→ Task: Please quote exactly the lines below from the line containing "def ratAbs (x" to the line containing "def setRate (adj", both lines included, and nothing else.

→ Data to process:
=== Begin Enclosure ===
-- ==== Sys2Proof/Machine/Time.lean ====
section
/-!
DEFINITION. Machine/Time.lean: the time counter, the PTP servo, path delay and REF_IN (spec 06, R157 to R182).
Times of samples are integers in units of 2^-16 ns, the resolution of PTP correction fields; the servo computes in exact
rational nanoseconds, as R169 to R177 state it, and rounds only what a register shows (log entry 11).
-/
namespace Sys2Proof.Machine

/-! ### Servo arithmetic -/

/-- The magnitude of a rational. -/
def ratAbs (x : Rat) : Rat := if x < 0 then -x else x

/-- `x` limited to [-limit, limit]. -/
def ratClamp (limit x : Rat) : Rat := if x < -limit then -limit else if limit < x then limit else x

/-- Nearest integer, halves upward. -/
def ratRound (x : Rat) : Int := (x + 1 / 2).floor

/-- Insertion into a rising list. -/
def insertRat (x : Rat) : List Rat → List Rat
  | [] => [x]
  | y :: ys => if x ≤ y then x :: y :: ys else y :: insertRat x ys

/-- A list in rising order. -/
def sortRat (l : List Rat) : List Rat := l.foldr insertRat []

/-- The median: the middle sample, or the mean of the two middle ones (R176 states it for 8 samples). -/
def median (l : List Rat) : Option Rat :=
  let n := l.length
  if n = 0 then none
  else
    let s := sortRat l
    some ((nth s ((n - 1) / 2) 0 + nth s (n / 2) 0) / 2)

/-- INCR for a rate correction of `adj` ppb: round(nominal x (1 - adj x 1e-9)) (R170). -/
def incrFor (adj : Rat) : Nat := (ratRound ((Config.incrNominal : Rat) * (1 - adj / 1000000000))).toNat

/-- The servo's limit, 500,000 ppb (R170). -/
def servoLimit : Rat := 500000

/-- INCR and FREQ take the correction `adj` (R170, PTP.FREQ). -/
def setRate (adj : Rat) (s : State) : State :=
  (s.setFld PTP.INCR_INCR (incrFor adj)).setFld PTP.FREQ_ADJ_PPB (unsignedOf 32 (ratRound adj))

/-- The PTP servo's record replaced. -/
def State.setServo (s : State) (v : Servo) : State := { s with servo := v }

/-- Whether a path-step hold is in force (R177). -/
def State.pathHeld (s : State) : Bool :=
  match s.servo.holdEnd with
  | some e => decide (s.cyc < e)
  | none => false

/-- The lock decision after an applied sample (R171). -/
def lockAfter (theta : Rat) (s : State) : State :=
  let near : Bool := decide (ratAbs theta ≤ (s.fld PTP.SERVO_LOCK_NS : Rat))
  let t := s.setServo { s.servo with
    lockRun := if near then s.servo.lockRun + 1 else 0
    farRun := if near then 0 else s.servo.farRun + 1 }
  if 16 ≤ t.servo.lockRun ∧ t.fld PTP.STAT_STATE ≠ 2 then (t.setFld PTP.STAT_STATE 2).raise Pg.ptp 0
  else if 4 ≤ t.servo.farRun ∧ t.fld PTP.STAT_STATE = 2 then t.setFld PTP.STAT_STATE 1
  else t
=== End Enclosure ===
→ Response:
def ratAbs (x : Rat) : Rat := if x < 0 then -x else x

/-- `x` limited to [-limit, limit]. -/
def ratClamp (limit x : Rat) : Rat := if x < -limit then -limit else if limit < x then limit else x

/-- Nearest integer, halves upward. -/
def ratRound (x : Rat) : Int := (x + 1 / 2).floor

/-- Insertion into a rising list. -/
def insertRat (x : Rat) : List Rat → List Rat
  | [] => [x]
  | y :: ys => if x ≤ y then x :: y :: ys else y :: insertRat x ys

/-- A list in rising order. -/
def sortRat (l : List Rat) : List Rat := l.foldr insertRat []

/-- The median: the middle sample, or the mean of the two middle ones (R176 states it for 8 samples). -/
def median (l : List Rat) : Option Rat :=
  let n := l.length
  if n = 0 then none
  else
    let s := sortRat l
    some ((nth s ((n - 1) / 2) 0 + nth s (n / 2) 0) / 2)

/-- INCR for a rate correction of `adj` ppb: round(nominal x (1 - adj x 1e-9)) (R170). -/
def incrFor (adj : Rat) : Nat := (ratRound ((Config.incrNominal : Rat) * (1 - adj / 1000000000))).toNat

/-- The servo's limit, 500,000 ppb (R170). -/
def servoLimit : Rat := 500000

/-- INCR and FREQ take the correction `adj` (R170, PTP.FREQ). -/
def setRate (adj : Rat) (s : State) : State :=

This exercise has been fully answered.